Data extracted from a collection
----

-- ==== Sys2Proof/Laws/WorksScatter.lean ====
section
/-! SUPPORT. The parts of the work of tasks in Machine/Scatter.lean change only what `Works` allows. -/

namespace Sys2Proof.Safety

open Sys2Proof.Machine

theorem scatterWork_works {s0 : State} (body : Machine.Task → Ctx → GatherArgs → W Unit) (r : Nat) (t : Machine.Task) (h_body : ∀ a0 a1 a2, PassM (Works s0) (body a0 a1 a2)) :
    PassM (Works s0) (scatterWork body r t : W Unit) := by
  unfold scatterWork
  repeat' first
    | intro _
    | (extract_lets -underBinder +onlyGivenNames x; guard_hyp x : _ := _; clear_value x; have x := trivial)
    | with_reducible first | apply h_body | apply gatherArgs_works | apply PassM.bind

theorem runScatter_works {s0 : State} {s : State} (r op : Nat) (outs : Nat → List Nat) (body : Machine.Task → Ctx → GatherArgs → W Unit) (h_s : Works s0 s) (h_body : ∀ a0 a1 a2, PassM (Works s0) (body a0 a1 a2)) :
    PassO (Works s0) (State.runScatter s r op outs body) := by
  unfold State.runScatter
  repeat' first
    | intro _
    | with_reducible first
        | assumption | apply h_body | apply runEngines_works | apply scatterWork_works | apply PassO.next
        | apply PassO.ite
    | split

theorem scatterCodes_works {s0 : State} (c : Ctx) (j : RowJob) (src dst : Nat) (mem : Bool) :
    PassM (Works s0) (scatterCodes c j src dst mem : W (List (Nat × Option Nat))) := by
  unfold scatterCodes
  repeat' first
    | intro _
    | (extract_lets -underBinder +onlyGivenNames x; first
      | (with_reducible refine PassM.cut (P := Works s0) (x := x) ?_ fun hx => ?_; rotate_left; clear_value x; have x := trivial; rotate_left; unfold x; clear x)
      | (guard_hyp x : _ := _; clear_value x; have x := trivial))
    | with_reducible first
        | apply binElem_works | apply binScale_works | apply moveRow_works | apply PassM.pure | apply PassM.bind
        | apply PassM.forM | apply_assumption -exfalso -symm | apply PassM.ite
    | split

theorem chooseFor_works {s0 : State} (n key : Nat) (chosen : NatMap) :
    PassM (Works s0) (chooseFor n key chosen : W (Nat × NatMap)) := by
  unfold chooseFor
  repeat' first
    | intro _
    | with_reducible first | apply freeM_works | apply PassM.pure | apply PassM.bind
    | split

theorem writeChosen_works {s0 : State} (c : Ctx) (o : Desc) (dst : Nat) (cands : List (List (Nat × Option Nat))) :
    PassM (Works s0) (writeChosen c o dst cands : W Unit) := by
  unfold writeChosen
  repeat' first
    | intro _
    | (extract_lets -underBinder +onlyGivenNames x; first
      | (with_reducible refine PassM.cut (P := Works s0) (x := x) ?_ fun hx => ?_; rotate_left; clear_value x; have x := trivial; rotate_left; unfold x; clear x)
      | (guard_hyp x : _ := _; clear_value x; have x := trivial))
    | with_reducible first
        | apply writeNat_works | apply writeBits_works | apply writeCode_works | apply chooseFor_works
        | apply PassM.pure | apply PassM.bind | apply PassM.foldlM | apply_assumption -exfalso -symm | apply PassM.ite
    | split

theorem scatterRowsBody_works {s0 : State} (t : Machine.Task) (c : Ctx) (args : GatherArgs) :
    PassM (Works s0) (scatterRowsBody t c args : W Unit) := by
  unfold scatterRowsBody
  repeat' first
    | intro _
    | (extract_lets -underBinder +onlyGivenNames x; guard_hyp x : _ := _; clear_value x; have x := trivial)
    | with_reducible first
        | apply tensorScale_works | apply checkOutput_works | apply clampDim_works | apply undefinedIf_works
        | apply gatherIndex_works | apply rowJob_works | apply scatterCodes_works | apply writeChosen_works
        | apply PassM.pure | apply PassM.throw | apply PassM.bind | apply PassM.forM | apply PassM.mapM
    | split

theorem execScatterRows_works {s0 : State} (r : Nat) {s : State} (h_s : Works s0 s) :
    PassO (Works s0) (execScatterRows r s) := by
  unfold execScatterRows
  repeat' first
    | intro _
    | with_reducible first | assumption | apply runScatter_works | apply scatterRowsBody_works

theorem refreshHash_works {s0 : State} {s : State} (h_s : Works s0 s) :
    Works s0 (State.refreshHash s) := by
  unfold State.refreshHash
  repeat' first
    | with_reducible assumption
    | decide
    | with_reducible apply setObj_works

theorem spillOne_works {s0 : State} {s : State} (c : Contribution) (h_s : Works s0 s) :
    Works s0 (State.spillOne s c).2 := by
  unfold State.spillOne
  repeat' first
    | intro _
    | with_reducible assumption
    | decide
    | (extract_lets -underBinder +onlyGivenNames x; first
      | (with_reducible refine Pass.cut (P := Works s0) (x := x) ?_ fun hx => ?_; rotate_left; clear_value x; have x := trivial; rotate_left; unfold x; clear x)
      | (guard_hyp x : Mem := _; have x := trivial)
      | (guard_hyp x : _ := _; clear_value x; have x := trivial))
    | with_reducible first | apply count_works | apply physWrite_works | apply Pass.foldl (P := Works s0)
    | split
    | (with_reducible refine Works.upd ?_ rfl rfl rfl rfl rfl rfl rfl rfl; with_reducible assumption)

theorem hashAccumulate_works {s0 s : State} (c : Contribution) (h : Works s0 s) :
    Works s0 (State.hashAccumulate s c).2 := by
  unfold State.hashAccumulate
  extract_lets x
  have hx : Works s0 x := count_works _ h (by decide)
  clear_value x
  split
  · exact count_works _ (hx.upd rfl rfl rfl rfl rfl rfl rfl rfl) (by decide)
  · exact refreshHash_works (count_works _ (hx.upd rfl rfl rfl rfl rfl rfl rfl rfl) (by decide))
  · exact spillOne_works c hx

theorem contributionLane_works {s0 : State} (c : Ctx) (a : Desc) (ats : Machine.Num) (vector : Bool) (w : Option Machine.Num) (p : Nat × Option Nat) :
    PassM (Works s0) (contributionLane c a ats vector w p : W Nat) := by
  unfold contributionLane
  repeat' first
    | intro _
    | (extract_lets -underBinder +onlyGivenNames x; first
      | (with_reducible refine PassM.cut (P := Works s0) (x := x) ?_ fun hx => ?_; rotate_left; clear_value x; have x := trivial; rotate_left; unfold x; clear x)
      | (guard_hyp x : _ := _; clear_value x; have x := trivial))
    | with_reducible first
        | apply arith_works | apply PassM.pure | apply PassM.bind | apply_assumption -exfalso -symm | apply PassM.ite
    | split

theorem checkContribution_works {s0 : State} (c : Ctx) (o : Desc) (v : Nat) (k : Contribution) (d0 : Nat) :
    PassM (Works s0) (checkContribution c o v k d0 : W Unit) := by
  unfold checkContribution
  repeat' first
    | intro _
    | (extract_lets -underBinder +onlyGivenNames x; guard_hyp x : _ := _; clear_value x; have x := trivial)
    | with_reducible first | apply checkRights_works | apply PassM.forM

theorem interleave_works {s0 : State} (e0 : Nat) (e1 : List (List Contribution)) :
    PassM (Works s0) (interleave e0 e1 : W (List Contribution)) := by
  induction e0 generalizing e1 with
  | zero => unfold interleave; exact PassM.pure
  | succ n ih =>
    unfold interleave
    repeat' first
      | intro _
      | (extract_lets -underBinder +onlyGivenNames x; guard_hyp x : _ := _; clear_value x; have x := trivial)
      | with_reducible first | apply ih | apply freeM_works | apply PassM.pure | apply PassM.bind
      | split

theorem meetsMerge_works {s0 : State} (t : Machine.Task) :
    PassM (Works s0) (meetsMerge t : W Unit) := by
  unfold meetsMerge
  repeat' with_reducible first | apply undefinedJob_works | apply PassM.pure | apply PassM.ite

theorem scatterAddBody_works {s0 : State} (t : Machine.Task) (c : Ctx) (args : GatherArgs) :
    PassM (Works s0) (scatterAddBody t c args : W Unit) := by
  unfold scatterAddBody
  repeat' first
    | intro _
    | with_reducible assumption
    | decide
    | (extract_lets -underBinder +onlyGivenNames x; first
      | (with_reducible refine PassM.cut (P := Works s0) (x := x) ?_ fun hx => ?_; rotate_left; clear_value x; have x := trivial; rotate_left; unfold x; clear x)
      | (guard_hyp x : _ := _; clear_value x; have x := trivial))
    | with_reducible first
        | apply noteStale_works | apply undefinedJob_works | apply tally_works | apply markEnd_works
        | apply tensorScale_works | apply readElem_works | apply clampDim_works | apply undefinedIf_works
        | apply rowCodes_works | apply gatherIndex_works | apply hashAccumulate_works | apply contributionLane_works
        | apply checkContribution_works | apply interleave_works | apply meetsMerge_works | apply PassM.pure
        | apply PassM.throw | apply PassM.getThe | apply PassM.set | apply PassM.modify | apply PassM.bind
        | apply PassM.forM | apply PassM.mapM | apply_assumption -exfalso -symm | apply PassM.ite
    | split

theorem execScatterAdd_works {s0 : State} (r : Nat) {s : State} (h_s : Works s0 s) :
    PassO (Works s0) (execScatterAdd r s) := by
  unfold execScatterAdd
  repeat' first
    | intro _
    | with_reducible first | assumption | apply runScatter_works | apply scatterAddBody_works

theorem readSpills_works {s0 : State} (c : Ctx) (slice base hi : Nat) (e0 : Nat) (e1 : Nat) :
    PassM (Works s0) (readSpills c slice base hi e0 e1 : W (List SpillRead)) := by
  induction e0 generalizing e1 with
  | zero => unfold readSpills; exact PassM.pure
  | succ n ih =>
    unfold readSpills
    repeat' first
      | intro _
      | (extract_lets -underBinder +onlyGivenNames x; guard_hyp x : _ := _; clear_value x; have x := trivial)
      | with_reducible first
          | apply ih | apply readNat_works | apply PassM.pure | apply PassM.bind | apply PassM.ite

theorem mergeKey_works {s0 : State} (c : Ctx) (o : Desc) (ts fac : Machine.Num) (vector accumulate : Bool) (key : Nat) (lanes : List Nat) :
    PassM (Works s0) (mergeKey c o ts fac vector accumulate key lanes : W Unit) := by
  unfold mergeKey
  repeat' first
    | intro _
    | decide
    | (extract_lets -underBinder +onlyGivenNames x; first
      | (with_reducible refine PassM.cut (P := Works s0) (x := x) ?_ fun hx => ?_; rotate_left; clear_value x; have x := trivial; rotate_left; unfold x; clear x)
      | (guard_hyp x : _ := _; clear_value x; have x := trivial))
    | with_reducible first
        | apply arith_works | apply tally_works | apply readElem_works | apply writeRun_works | apply clampDim_works
        | apply rowWritten_works | apply PassM.pure | apply PassM.bind | apply PassM.mapM
        | apply_assumption -exfalso -symm | apply PassM.ite

theorem hashMergeBody_works {s0 : State} (t : Machine.Task) (c : Ctx) (args : GatherArgs) :
    PassM (Works s0) (hashMergeBody t c args : W Unit) := by
  unfold hashMergeBody
  repeat' first
    | intro _
    | with_reducible assumption
    | decide
    | (extract_lets -underBinder +onlyGivenNames x; first
      | (guard_hyp x : Mem := _; have x := trivial)
      | (guard_hyp x : _ := _; clear_value x; have x := trivial))
    | with_reducible first
        | apply physWrite_works | apply readNat_works | apply arith_works | apply tally_works | apply tensorScale_works
        | apply checkOutput_works | apply ownFactor_works | apply undefinedIf_works | apply refreshHash_works
        | apply meetsMerge_works | apply readSpills_works | apply mergeKey_works | apply PassM.throw
        | apply PassM.getThe | apply PassM.modify | apply PassM.bind | apply PassM.forM | apply PassM.mapM
    | split
    | (with_reducible refine Works.upd ?_ rfl rfl rfl rfl rfl rfl rfl rfl; with_reducible assumption)

theorem execHashMerge_works {s0 : State} (r : Nat) {s : State} (h_s : Works s0 s) :
    PassO (Works s0) (execHashMerge r s) := by
  unfold execHashMerge
  repeat' first
    | intro _
    | with_reducible first | assumption | apply runScatter_works | apply hashMergeBody_works

end Sys2Proof.Safety
end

----

## Problem description
Only the lines above from the line containing "Works s0 (State.hashAccumulate" through the line containing "unfold meetsMerge" should be retyped, exactly and with both ends included.

## Your response
    Works s0 (State.hashAccumulate s c).2 := by
  unfold State.hashAccumulate
  extract_lets x
  have hx : Works s0 x := count_works _ h (by decide)
  clear_value x
  split
  · exact count_works _ (hx.upd rfl rfl rfl rfl rfl rfl rfl rfl) (by decide)
  · exact refreshHash_works (count_works _ (hx.upd rfl rfl rfl rfl rfl rfl rfl rfl) (by decide))
  · exact spillOne_works c hx

theorem contributionLane_works {s0 : State} (c : Ctx) (a : Desc) (ats : Machine.Num) (vector : Bool) (w : Option Machine.Num) (p : Nat × Option Nat) :
    PassM (Works s0) (contributionLane c a ats vector w p : W Nat) := by
  unfold contributionLane
  repeat' first
    | intro _
    | (extract_lets -underBinder +onlyGivenNames x; first
      | (with_reducible refine PassM.cut (P := Works s0) (x := x) ?_ fun hx => ?_; rotate_left; clear_value x; have x := trivial; rotate_left; unfold x; clear x)
      | (guard_hyp x : _ := _; clear_value x; have x := trivial))
    | with_reducible first
        | apply arith_works | apply PassM.pure | apply PassM.bind | apply_assumption -exfalso -symm | apply PassM.ite
    | split

theorem checkContribution_works {s0 : State} (c : Ctx) (o : Desc) (v : Nat) (k : Contribution) (d0 : Nat) :
    PassM (Works s0) (checkContribution c o v k d0 : W Unit) := by
  unfold checkContribution
  repeat' first
    | intro _
    | (extract_lets -underBinder +onlyGivenNames x; guard_hyp x : _ := _; clear_value x; have x := trivial)
    | with_reducible first | apply checkRights_works | apply PassM.forM

theorem interleave_works {s0 : State} (e0 : Nat) (e1 : List (List Contribution)) :
    PassM (Works s0) (interleave e0 e1 : W (List Contribution)) := by
  induction e0 generalizing e1 with
  | zero => unfold interleave; exact PassM.pure
  | succ n ih =>
    unfold interleave
    repeat' first
      | intro _
      | (extract_lets -underBinder +onlyGivenNames x; guard_hyp x : _ := _; clear_value x; have x := trivial)
      | with_reducible first | apply ih | apply freeM_works | apply PassM.pure | apply PassM.bind
      | split

theorem meetsMerge_works {s0 : State} (t : Machine.Task) :
    PassM (Works s0) (meetsMerge t : W Unit) := by
  unfold meetsMerge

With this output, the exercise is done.